(ACTIVITY)
Filter the lines below, copying only those with the string "Bool".

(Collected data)
::::

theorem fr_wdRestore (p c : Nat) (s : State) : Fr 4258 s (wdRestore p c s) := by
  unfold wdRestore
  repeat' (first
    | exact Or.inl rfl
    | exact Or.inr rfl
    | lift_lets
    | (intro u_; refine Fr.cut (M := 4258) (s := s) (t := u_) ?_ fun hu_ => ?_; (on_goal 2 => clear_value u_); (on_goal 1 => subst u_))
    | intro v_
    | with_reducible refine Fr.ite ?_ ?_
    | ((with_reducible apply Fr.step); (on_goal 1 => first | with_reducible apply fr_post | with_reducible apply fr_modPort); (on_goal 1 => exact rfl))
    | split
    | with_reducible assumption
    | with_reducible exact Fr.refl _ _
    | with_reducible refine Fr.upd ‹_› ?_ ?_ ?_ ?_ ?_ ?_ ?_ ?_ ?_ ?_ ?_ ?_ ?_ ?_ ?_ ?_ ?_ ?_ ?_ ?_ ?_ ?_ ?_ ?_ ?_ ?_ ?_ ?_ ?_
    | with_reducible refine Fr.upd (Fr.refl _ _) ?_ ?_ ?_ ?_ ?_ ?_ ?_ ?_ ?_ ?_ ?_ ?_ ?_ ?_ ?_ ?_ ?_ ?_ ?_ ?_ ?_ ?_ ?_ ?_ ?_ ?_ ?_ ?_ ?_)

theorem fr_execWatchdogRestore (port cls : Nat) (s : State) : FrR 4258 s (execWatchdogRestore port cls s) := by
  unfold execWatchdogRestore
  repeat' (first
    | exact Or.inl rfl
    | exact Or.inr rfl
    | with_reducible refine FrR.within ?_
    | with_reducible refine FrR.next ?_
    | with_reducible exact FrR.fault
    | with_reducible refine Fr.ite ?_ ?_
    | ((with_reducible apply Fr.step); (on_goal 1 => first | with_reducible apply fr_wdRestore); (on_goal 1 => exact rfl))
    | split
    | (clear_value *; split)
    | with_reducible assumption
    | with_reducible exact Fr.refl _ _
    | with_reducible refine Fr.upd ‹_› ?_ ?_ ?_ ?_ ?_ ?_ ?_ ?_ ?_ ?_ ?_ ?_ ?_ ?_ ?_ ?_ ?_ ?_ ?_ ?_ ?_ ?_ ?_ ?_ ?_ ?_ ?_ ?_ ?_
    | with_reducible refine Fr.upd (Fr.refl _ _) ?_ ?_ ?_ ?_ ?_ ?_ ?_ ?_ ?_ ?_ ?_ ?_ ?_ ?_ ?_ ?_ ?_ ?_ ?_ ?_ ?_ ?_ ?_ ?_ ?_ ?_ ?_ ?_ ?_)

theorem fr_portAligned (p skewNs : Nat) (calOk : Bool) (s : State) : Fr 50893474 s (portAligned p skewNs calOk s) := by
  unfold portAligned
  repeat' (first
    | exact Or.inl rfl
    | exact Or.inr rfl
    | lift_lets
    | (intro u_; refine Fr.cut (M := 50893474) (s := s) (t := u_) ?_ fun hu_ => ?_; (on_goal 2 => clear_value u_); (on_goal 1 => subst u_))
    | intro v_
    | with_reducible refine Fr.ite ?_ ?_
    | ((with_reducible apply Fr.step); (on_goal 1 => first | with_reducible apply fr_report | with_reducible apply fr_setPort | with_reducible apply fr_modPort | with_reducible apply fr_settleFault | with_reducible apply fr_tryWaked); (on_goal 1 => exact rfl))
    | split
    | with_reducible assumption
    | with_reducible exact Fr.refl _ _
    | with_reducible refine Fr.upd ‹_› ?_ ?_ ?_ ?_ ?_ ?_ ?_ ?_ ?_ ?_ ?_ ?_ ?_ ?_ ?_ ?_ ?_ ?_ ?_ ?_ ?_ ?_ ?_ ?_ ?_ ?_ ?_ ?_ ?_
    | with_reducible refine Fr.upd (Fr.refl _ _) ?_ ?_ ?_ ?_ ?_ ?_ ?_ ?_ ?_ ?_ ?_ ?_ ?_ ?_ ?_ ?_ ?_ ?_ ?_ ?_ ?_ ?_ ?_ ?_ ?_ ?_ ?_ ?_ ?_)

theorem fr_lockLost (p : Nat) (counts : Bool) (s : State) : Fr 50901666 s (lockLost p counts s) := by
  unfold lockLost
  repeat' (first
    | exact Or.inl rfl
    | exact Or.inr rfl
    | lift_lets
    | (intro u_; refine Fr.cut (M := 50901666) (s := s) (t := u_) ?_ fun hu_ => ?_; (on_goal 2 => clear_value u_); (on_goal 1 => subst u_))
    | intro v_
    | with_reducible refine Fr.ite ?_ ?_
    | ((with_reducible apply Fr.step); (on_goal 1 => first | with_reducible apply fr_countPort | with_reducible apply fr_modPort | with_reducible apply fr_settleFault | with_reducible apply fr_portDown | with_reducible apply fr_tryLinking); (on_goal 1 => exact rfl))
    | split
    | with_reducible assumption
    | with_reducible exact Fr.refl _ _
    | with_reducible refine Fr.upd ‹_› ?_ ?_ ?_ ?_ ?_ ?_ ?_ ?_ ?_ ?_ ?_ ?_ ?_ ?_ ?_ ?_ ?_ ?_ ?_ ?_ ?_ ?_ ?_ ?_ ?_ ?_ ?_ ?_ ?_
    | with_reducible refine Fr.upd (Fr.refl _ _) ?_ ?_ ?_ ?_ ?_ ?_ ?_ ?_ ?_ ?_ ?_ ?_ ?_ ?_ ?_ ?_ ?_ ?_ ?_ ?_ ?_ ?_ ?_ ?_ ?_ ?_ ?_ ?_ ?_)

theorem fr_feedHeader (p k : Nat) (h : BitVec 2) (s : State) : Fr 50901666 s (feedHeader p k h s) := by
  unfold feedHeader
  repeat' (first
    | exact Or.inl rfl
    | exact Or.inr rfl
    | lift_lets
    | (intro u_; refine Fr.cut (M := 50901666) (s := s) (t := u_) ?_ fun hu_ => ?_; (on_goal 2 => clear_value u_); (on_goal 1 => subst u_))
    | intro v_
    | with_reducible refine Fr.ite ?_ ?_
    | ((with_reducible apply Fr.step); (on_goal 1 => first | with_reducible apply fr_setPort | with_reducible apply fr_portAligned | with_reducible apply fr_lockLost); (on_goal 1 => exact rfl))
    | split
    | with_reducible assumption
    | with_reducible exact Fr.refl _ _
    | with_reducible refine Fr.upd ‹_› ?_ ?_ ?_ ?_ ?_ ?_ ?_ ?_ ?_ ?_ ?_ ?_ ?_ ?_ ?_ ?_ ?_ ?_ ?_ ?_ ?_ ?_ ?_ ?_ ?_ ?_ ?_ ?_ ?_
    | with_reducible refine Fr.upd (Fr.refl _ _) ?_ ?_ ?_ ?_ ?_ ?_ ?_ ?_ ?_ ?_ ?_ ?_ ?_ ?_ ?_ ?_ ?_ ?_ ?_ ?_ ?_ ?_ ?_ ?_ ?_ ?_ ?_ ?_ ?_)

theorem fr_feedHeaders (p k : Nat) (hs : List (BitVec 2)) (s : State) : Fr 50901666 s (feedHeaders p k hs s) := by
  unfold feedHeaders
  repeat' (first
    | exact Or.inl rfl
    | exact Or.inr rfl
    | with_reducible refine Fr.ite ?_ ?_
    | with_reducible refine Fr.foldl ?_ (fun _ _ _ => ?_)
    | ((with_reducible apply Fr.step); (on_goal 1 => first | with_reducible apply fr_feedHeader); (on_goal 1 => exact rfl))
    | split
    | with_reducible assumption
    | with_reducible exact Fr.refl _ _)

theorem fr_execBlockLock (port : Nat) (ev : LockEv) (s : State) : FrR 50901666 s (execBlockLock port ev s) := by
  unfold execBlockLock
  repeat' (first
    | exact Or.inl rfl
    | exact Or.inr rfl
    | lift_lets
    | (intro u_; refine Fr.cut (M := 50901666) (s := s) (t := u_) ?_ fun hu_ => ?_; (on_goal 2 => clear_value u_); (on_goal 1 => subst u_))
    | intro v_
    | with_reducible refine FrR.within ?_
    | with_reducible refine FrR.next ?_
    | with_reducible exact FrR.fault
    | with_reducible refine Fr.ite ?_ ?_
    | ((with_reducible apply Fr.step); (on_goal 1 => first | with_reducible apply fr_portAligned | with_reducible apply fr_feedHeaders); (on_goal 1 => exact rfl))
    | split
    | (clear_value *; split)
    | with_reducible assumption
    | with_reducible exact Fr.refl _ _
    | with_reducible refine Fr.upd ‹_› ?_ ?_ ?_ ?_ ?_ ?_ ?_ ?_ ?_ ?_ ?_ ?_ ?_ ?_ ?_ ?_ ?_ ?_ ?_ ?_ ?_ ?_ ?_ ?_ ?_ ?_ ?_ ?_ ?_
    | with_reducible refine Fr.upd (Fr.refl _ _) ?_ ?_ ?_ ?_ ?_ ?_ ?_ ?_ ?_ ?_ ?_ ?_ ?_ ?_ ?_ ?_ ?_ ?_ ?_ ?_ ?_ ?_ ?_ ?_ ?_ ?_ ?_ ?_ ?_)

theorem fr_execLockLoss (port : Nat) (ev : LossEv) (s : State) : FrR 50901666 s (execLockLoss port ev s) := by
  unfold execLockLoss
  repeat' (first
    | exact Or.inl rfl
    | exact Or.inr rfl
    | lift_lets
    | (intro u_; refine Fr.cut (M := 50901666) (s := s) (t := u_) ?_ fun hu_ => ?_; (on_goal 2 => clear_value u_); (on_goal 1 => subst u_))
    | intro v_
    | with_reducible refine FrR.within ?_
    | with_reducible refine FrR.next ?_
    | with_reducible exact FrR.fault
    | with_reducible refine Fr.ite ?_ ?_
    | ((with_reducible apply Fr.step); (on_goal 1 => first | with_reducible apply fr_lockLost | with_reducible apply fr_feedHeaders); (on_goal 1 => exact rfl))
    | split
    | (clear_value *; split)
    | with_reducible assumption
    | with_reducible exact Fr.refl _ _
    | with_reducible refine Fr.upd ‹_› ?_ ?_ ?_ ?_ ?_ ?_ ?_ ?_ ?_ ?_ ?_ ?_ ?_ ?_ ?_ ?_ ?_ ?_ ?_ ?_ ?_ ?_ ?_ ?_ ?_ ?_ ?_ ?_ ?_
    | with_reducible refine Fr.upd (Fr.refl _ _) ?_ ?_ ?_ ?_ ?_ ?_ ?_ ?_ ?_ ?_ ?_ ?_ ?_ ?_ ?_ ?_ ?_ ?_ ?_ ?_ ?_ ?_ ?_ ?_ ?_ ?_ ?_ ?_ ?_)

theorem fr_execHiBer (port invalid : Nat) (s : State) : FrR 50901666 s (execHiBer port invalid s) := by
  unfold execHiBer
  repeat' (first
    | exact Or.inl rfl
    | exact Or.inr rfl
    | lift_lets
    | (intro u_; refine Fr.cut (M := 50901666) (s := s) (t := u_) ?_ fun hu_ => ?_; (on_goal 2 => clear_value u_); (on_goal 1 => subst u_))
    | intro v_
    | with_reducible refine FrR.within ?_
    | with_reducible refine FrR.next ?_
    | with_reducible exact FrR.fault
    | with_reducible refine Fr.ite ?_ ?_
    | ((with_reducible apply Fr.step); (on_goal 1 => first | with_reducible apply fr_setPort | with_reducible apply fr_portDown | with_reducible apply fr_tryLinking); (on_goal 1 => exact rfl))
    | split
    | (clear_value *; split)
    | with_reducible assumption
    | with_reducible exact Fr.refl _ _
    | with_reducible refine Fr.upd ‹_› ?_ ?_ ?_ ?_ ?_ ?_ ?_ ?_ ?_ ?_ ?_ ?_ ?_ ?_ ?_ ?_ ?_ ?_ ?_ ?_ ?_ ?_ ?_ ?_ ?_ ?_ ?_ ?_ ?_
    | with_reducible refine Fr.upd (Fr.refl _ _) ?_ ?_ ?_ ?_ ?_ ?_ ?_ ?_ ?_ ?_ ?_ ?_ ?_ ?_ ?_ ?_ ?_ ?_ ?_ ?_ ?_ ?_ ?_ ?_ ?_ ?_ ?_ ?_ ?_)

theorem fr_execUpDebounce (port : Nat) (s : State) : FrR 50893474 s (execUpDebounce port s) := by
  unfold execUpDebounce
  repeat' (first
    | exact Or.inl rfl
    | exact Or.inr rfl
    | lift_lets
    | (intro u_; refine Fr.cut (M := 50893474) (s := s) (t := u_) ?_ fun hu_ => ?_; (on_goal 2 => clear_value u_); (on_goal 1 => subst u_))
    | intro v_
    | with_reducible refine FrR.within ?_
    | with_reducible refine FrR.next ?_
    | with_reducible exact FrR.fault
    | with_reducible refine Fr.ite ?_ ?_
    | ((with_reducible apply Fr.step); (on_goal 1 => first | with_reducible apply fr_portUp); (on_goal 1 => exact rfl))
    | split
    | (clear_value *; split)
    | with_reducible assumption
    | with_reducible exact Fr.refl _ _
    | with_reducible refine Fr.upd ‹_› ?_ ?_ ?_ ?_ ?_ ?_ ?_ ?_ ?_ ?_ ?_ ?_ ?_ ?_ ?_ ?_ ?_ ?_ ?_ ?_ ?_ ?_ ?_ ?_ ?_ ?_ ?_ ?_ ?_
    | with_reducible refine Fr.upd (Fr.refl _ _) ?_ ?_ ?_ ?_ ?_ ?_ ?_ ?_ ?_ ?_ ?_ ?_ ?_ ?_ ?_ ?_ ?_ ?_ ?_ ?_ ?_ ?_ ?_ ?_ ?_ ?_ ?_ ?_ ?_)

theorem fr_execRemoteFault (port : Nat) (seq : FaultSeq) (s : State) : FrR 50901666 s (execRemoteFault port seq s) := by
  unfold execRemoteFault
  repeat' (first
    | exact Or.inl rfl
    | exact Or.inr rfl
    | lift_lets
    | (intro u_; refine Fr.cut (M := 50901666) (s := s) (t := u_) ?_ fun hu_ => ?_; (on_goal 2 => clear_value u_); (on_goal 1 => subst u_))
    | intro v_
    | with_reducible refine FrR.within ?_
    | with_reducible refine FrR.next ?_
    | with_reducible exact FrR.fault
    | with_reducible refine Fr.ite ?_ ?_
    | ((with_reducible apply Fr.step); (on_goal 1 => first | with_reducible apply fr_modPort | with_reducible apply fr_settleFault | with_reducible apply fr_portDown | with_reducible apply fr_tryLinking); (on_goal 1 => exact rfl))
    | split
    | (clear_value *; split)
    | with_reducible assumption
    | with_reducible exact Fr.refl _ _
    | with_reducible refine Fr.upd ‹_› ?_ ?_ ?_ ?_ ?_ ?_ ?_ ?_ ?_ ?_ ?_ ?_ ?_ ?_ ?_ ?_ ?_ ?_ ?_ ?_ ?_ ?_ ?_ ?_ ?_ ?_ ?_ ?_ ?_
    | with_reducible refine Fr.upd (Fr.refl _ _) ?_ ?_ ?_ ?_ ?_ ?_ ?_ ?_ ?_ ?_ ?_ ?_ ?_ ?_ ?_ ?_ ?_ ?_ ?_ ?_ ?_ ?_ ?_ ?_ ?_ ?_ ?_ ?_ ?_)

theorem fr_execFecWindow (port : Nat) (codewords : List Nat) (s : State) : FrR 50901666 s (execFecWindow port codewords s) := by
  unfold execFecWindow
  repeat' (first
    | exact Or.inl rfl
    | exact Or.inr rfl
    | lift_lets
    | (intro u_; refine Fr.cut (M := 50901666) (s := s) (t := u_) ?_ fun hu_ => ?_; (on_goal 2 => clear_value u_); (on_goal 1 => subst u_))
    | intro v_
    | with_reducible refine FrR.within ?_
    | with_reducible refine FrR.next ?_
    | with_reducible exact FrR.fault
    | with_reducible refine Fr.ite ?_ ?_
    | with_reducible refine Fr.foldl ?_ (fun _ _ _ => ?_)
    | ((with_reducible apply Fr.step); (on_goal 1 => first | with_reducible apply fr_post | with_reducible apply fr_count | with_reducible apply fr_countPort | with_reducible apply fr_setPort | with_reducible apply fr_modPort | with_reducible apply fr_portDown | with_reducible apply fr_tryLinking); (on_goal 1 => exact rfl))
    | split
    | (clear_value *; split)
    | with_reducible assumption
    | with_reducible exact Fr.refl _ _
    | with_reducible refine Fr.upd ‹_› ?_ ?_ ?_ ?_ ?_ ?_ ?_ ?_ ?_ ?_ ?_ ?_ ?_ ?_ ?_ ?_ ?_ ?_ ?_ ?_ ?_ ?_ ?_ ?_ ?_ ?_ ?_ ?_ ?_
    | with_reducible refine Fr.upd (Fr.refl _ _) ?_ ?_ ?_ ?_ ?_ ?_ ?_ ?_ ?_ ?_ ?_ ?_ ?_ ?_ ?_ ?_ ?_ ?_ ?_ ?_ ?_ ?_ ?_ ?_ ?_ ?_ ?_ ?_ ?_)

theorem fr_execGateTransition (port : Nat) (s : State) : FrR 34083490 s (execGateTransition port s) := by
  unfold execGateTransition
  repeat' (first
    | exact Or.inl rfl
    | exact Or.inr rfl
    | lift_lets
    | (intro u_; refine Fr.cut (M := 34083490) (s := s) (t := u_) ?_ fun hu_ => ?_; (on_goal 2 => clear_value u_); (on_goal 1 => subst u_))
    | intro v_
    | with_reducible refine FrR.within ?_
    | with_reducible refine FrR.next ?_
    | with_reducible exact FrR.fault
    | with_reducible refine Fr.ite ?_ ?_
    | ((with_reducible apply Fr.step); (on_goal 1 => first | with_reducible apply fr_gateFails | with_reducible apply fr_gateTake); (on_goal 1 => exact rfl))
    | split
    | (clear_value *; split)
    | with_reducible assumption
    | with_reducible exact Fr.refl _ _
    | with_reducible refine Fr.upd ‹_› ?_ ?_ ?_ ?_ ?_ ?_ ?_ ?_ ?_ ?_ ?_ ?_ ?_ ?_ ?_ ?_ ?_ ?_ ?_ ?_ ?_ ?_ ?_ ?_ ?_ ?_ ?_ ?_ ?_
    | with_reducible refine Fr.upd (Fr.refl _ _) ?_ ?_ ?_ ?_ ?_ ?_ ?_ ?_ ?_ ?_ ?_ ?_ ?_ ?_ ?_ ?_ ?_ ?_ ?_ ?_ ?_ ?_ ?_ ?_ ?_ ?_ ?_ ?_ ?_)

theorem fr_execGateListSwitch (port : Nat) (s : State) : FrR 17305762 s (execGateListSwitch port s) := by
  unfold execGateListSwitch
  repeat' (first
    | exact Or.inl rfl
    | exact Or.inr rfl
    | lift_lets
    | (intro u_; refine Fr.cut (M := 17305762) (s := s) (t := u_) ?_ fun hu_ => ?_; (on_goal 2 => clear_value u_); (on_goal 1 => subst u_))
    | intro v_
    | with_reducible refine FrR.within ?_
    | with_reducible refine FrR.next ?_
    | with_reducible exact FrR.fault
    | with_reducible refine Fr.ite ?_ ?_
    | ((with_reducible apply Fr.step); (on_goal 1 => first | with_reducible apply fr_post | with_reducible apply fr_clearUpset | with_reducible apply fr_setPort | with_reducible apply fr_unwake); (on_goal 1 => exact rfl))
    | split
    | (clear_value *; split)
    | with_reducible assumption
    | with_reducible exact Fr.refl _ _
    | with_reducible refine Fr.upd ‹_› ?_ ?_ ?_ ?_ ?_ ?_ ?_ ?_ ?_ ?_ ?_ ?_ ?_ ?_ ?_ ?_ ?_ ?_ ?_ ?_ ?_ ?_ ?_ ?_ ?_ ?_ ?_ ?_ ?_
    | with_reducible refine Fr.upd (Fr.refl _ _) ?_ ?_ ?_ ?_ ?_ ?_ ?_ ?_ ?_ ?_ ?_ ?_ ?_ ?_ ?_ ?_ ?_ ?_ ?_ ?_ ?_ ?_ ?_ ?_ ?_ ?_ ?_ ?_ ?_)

::::

(EXERCISE RESPONSE)
theorem fr_portAligned (p skewNs : Nat) (calOk : Bool) (s : State) : Fr 50893474 s (portAligned p skewNs calOk s) := by
theorem fr_lockLost (p : Nat) (counts : Bool) (s : State) : Fr 50901666 s (lockLost p counts s) := by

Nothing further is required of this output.